If anyone wanted the full modified file that worked for me:

"use strict";
Object.defineProperty(exports, "__esModule", { value: true });
exports.HuggingFaceTransformersEmbeddings = void 0;
const embeddings_1 = require("@langchain/core/embeddings");
const chunk_array_1 = require("@langchain/core/utils/chunk_array");
/**
 * @example
 * ```typescript
 * const model = new HuggingFaceTransformersEmbeddings({
 *   modelName: "Xenova/all-MiniLM-L6-v2",
 * });
 *
 * // Embed a single query
 * const res = await model.embedQuery(
 *   "What would be a good company name for a company that makes colorful socks?"
 * );
 * console.log({ res });
 *
 * // Embed multiple documents
 * const documentRes = await model.embedDocuments(["Hello world", "Bye bye"]);
 * console.log({ documentRes });
 * ```
 */

class HuggingFaceTransformersEmbeddings extends embeddings_1.Embeddings {
    constructor(fields) {
        super(fields ?? {});

        Object.defineProperty(this, "modelName", {
            enumerable: true,
            configurable: true,
            writable: true,
            value: "Xenova/all-MiniLM-L6-v2"
        });
        Object.defineProperty(this, "batchSize", {
            enumerable: true,
            configurable: true,
            writable: true,
            value: 512
        });
        Object.defineProperty(this, "stripNewLines", {
            enumerable: true,
            configurable: true,
            writable: true,
            value: true
        });
        Object.defineProperty(this, "timeout", {
            enumerable: true,
            configurable: true,
            writable: true,
            value: void 0
        });
        Object.defineProperty(this, "pipelinePromise", {
            enumerable: true,
            configurable: true,
            writable: true,
            value: void 0
        });
        this.modelName = fields?.modelName ?? this.modelName;
        this.stripNewLines = fields?.stripNewLines ?? this.stripNewLines;
        this.timeout = fields?.timeout;
    }
    async embedDocuments(texts) {
        const batches = (0, chunk_array_1.chunkArray)(this.stripNewLines ? texts.map((t) => t.replace(/\n/g, " ")) : texts, this.batchSize);
        const batchRequests = batches.map((batch) => this.runEmbedding(batch));
        const batchResponses = await Promise.all(batchRequests);
        const embeddings = [];
        for (let i = 0; i < batchResponses.length; i += 1) {
            const batchResponse = batchResponses[i];
            for (let j = 0; j < batchResponse.length; j += 1) {
                embeddings.push(batchResponse[j]);
            }
        }
        return embeddings;
    }
    async embedQuery(text) {
        const data = await this.runEmbedding([
            this.stripNewLines ? text.replace(/\n/g, " ") : text,
        ]);
        return data[0];
    }

    async runEmbedding(texts) {
        const pipe = await (this.pipelinePromise ??= (await import("@xenova/transformers")).pipeline("feature-extraction", this.modelName));
        return this.caller.call(async () => {
            const output = await pipe(texts, { pooling: "mean", normalize: true });
            return output.tolist();
        });
    }
}
exports.HuggingFaceTransformersEmbeddings = HuggingFaceTransformersEmbeddings;
jacoblee93 commented 4 months ago

Hi folks,

Sorry for missing this issue for so long - have updated @JonaMX's PR to use @Candoyeya's fix, have added it to the CJS export tests, and will aim to get this out today!

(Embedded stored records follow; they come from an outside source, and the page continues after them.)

-- ==== Sys2Proof/Tests/Slice0.lean ====
section
/-! SUPPORT. For every statement, states and operands that meet the hypotheses of each of its clauses; ill-formed commands;
published vectors; single steps. -/

namespace Sys2Proof.Tests

open Sys2Proof.Machine

set_option Elab.async false

/-- The state with fields of registers set. -/
def fs (s : State) (l : List (Fld × Nat)) : State := l.foldl (fun s p => s.setFld p.1 p.2) s

/-- The state with fields in force set. -/
def lv (s : State) (l : List (Fld × Nat)) : State := l.foldl (fun s p => s.setLiveFld p.1 p.2) s

/-- A module that runs: every domain on, mode LIVE, the raster at line 0. -/
def up : State :=
  { State.reset with
    regs := [(R.PWR_DOMAIN_STATUS, 0x3F#32)]
    pw := { Power.reset with supplied := true, mode := .live, firstLit := true, firmware := true, faultHeld := false }
    rs := { Raster.reset with running := true, timed := true } }

/-- The running module in another mode. -/
def inMode (m : Mode) : State := { up with pw := { up.pw with mode := m } }

/-- The running module with a power transition in progress. -/
def during (t : Transition) : State := { up with pw := { up.pw with trans := t } }

/-- A command of mailbox 1, slot 0 (tag 16), at work in a step. -/
def cmdOf (op : Nat) (p : List Byte) (step : Nat) : RunCmd :=
  ⟨1, 0, op, 0, 1000, p, step, .work, none, [], false, false, false, false, []⟩

/-- The state with one command in flight. -/
def doing (c : RunCmd) (s : State) : State := { s with mail := { s.mail with cmds := [c] } }

/-- A valid training set of lane 0 (R185). -/
def okSet : List Byte :=
  let bs := [0xA0#8, 1#8, 0#8, 1#8, 1#8, 0#8, 0#8, 1#8, 0x4A#8, 0x4A#8, 0x4A#8, 0x4A#8]
  bs ++ [BitVec.ofNat 8 (crc8 bs), 0xB5#8]

/-- What Tightrope latched of a frame without requests. -/
def frame0 : ProofFrame := ⟨0, 0, 0, 0, false, false, false, false, [], []⟩

/-- A frame at vmin that waits for a build or for its host. -/
def waits : State := { fs up [(F.SCN_CTRL_FOLLOW, 1)] with
    rs := { up.rs with vmax := 100 }, vid := { up.vid with planes := [{ Plane.reset with stream := some 0 }] } }

/-- The running module with no area protected. -/
def unprotected : State := fs up [(⟨R.FST_WPROT, 0, 32⟩, 0)]

theorem wprot_clear (i : Nat) : bitOf (unprotected.reg R.FST_WPROT) i = false := by
  rw [show unprotected.reg R.FST_WPROT = 0#32 by decide +kernel]; simp [bitOf]

/-- The running module with a picture of 32 lines, in a hold frame. -/
def sized : State := { lv up [(F.SCN_VTIME_V_ACTIVE, 32)] with rs := { up.rs with hold := true } }

/-- The running module while the column link comes up. -/
def bringing : State := { fs up [(F.COL_CTRL_RUN, 1)] with col := { up.col with bringing := true } }

/-- Sensor readings of line E. -/
def govIn : GovIn := ⟨[0, 0, 0, 0, 0], 0, 0, 0, 0⟩

/-- The running module at line E with its readings taken. -/
def govU : State :=
  { sized.reachPos sized.lineE 0 with cal := { (sized.reachPos sized.lineE 0).cal with die := padTo 0 5 govIn.die, panel := govIn.panel } }

/-- A finished evaluation. -/
def govRes : GovResult := ⟨up.gov.cur, 0, false, false, false, false, 0, 0, 0, 0, 0, 0, 0, 0⟩

/-- A row clock before its first boundary. -/
def clock0 : RowClock := ⟨100, 24, 0, 0, 0, []⟩

/-- A row window with zone 0 open. -/
def win0 : RowWin := ⟨0, 0, [⟨0, 10, 4096, false, false, 0, [(0, 4096)]⟩], []⟩

/-- A slot table of one map whose slots all belong to OPT. -/
def slotTable : List Byte := [0, 0, 1] ++ List.replicate 13 0 ++ List.replicate 64 (BitVec.ofNat 8 (0x80 + ownOpt))

/-- The running module in a line that samples the photodiode. -/
def sampling : State := { up with rng := { up.rng with table := some slotTable } }

/-- The running module while the panel is scanned. -/
def scans : State :=
  { lv up [(F.SCN_VTIME_V_ACTIVE, 32), (F.SCN_HTIME_H_ACTIVE, 16)] with gate := { up.gate with scan := true } }

/-- The scanned panel's column link, one line pair per step. -/
def panelUp : State := fs scans [(F.COL_CTRL_RUN, 1)]

/-- The scanned panel in dual mode, line 0 half sent. -/
def panelDual : State :=
  { lv panelUp [(F.COL_CFG_DUAL, 1)] with col := { up.col with load := some (0, 0), codes := some (0, []) } }

/-- A demura set of two bands without pixels. -/
def dmr0 : DmrSet := ⟨0, 0, 0, 32, 0, 0, 0, 0, 2, 0, 0, [0, 0, 0]⟩

/-- The last slot of line 0. -/
def slot63 : SlotInfo := ⟨0, 63, [], 0, none, 0, [], [], false, false⟩

/-- A packet with its checks right. -/
def sealed (typ seq : Nat) (spec : Byte) (p : List Byte) : Packet :=
  let k : Packet := ⟨BitVec.ofNat 8 typ, 0, BitVec.ofNat 16 seq, BitVec.ofNat 16 p.length, spec, 0, p, 0, false, false⟩
  let k1 := { k with hchk := BitVec.ofNat 8 (crc8 k.head) }
  { k1 with crc := BitVec.ofNat 32 (crc32 (k1.head ++ [k1.hchk] ++ p)) }

/-- Both ports in UP. -/
def linked : State := fs up [(F.PORT_STATUS_STATE 0, pUp), (F.PORT_STATUS_STATE 1, pUp)]

/-- A sent packet with SEQ 0. -/
def sent0 : SentPkt := ⟨outPkt tEvent 0 0 [] true none, 0, 0⟩

/-- The linked module whose Inlet waits for an ACK of SEQ 0. -/
def unacked : State := { linked with inl := { up.inl with tx := { up.inl.tx with unacked := [sent0] } } }

/-- A coded segment of two pixels of stream 0 that has started, its place and its bytes. -/
def seg (order : Nat) (bs : List Byte) : Seg :=
  { Seg.start { histHead 2 8 1 with order := order } bs false with started := true }

/-- The running module with one segment at the head of engine 0 and another in engine 1. -/
def decodes (g o : Seg) : State := { up with vid := { up.vid with engines := [[g], [o], [], []] } }

/-- A segment before its start. -/
def idleSeg (order : Nat) : Seg := { seg order [] with started := false }

/-- One pixel token. -/
def onePixel (order : Nat) : Seg := seg order [0, 0, 0, 0, 0, 0, 0, 0]
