-- ==== Sys2Proof/Machine/Commands.lean ====
section
/-! DEFINITION. The meanings of the three commands (41_address_driver.md R127; 42_access_protocol.md R147, R148). -/

namespace Sys2Proof.Machine

/-- `READ addr` (R147). -/
def execRead (addr : Addr) (unused : Byte) (s : State) : Host.Outcome State Fault Refusal :=
  .next (runCommand .read 0b01#2 addr unused s)

/-- `WRITE addr, data` (R148). -/
def execWrite (addr : Addr) (data : Byte) (s : State) : Host.Outcome State Fault Refusal :=
  .next (runCommand .write 0b10#2 addr data s)

/-- `LATCH addr` (R127). -/
def execLatch (addr : Addr) (unused : Byte) (s : State) : Host.Outcome State Fault Refusal :=
  .next (runCommand .latch 0b11#2 addr unused s)

end Sys2Proof.Machine
end

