-- ==== Sys2Proof/Machine/Dispatch.lean ====
section
/-! DEFINITION. One arm per command. -/

namespace Sys2Proof.Machine

def exec (i : Instr) (s : State) : Host.Outcome State Fault Refusal :=
  match i with
  | .read addr unused => Sys2Proof.Machine.execRead addr unused s
  | .write addr data => Sys2Proof.Machine.execWrite addr data s
  | .latch addr unused => Sys2Proof.Machine.execLatch addr unused s

end Sys2Proof.Machine
end

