-- ==== Sys2Proof/Machine/Step.lean ====
section
/-! DEFINITION. One step: one of the moves of 40_sequencer.md R110, the command port's word decoded. -/

namespace Sys2Proof.Machine

/-- The moves of R110, chosen by the data of State (log 1, log 2): (a) HOST's reset when its turn has come; (b) in
STARTUP, READ, WRITE and LATCH one CTRL step (R100); (c) in READY HOST's next move: idle (R103), or a command, which
runs from its acceptance to its DONE or to a reset, or a reserved word (R105). With no move left HOST idles for a drawn
time (R103; log 14). -/
def step (s : State) : Host.Outcome State Fault Refusal :=
  if s.rstDue then .next s.resetEvent
  else
    match s.ctrl.phase with
    | .ready =>
      match s.host with
      | [] => .next (s.passTime 0)
      | .idle d :: rest => .next (State.hostIdle d { s with host := rest })
      | .command w :: rest =>
        match decode w with
        | .ok i => exec i { s with host := rest }
        | .error _ => .next (State.acceptReserved w { s with host := rest })
    | .startup | .read | .write | .latch =>
      match s.currentUop with
      | some u => .next (ctrlStep u s)
      | none => .fault .upcPastTable

/-- `s` with the table word `w` on the command port, so that the next step accepts and runs it (log 15). DESIGN CHOICE:
the port has 26 lines, so of a container with a bit set above bit 25, which the decoder refuses, the low 26 bits are
presented (log 20). -/
def State.withFetchWord (s : State) (nbits w : Nat) : State := s.presenting (BitVec.ofNat 26 (w % 2 ^ nbits))

end Sys2Proof.Machine
end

jacoblee93 commented 4 months ago

Live in community 0.2.11!

Bazoumana-Ouattara commented 1 week ago

Capture d'écran 2024-10-14 190254 lorsque j'exécute mon code avec "npm start" , mon navigateur s'ouvre avec ce message d'erreur. pourrier vous m'aider a comprendre ? je pensais que le problème c'était dans le dossier "node_modules" , je l'ai désinstallé et réinstallé mais le problème perciste.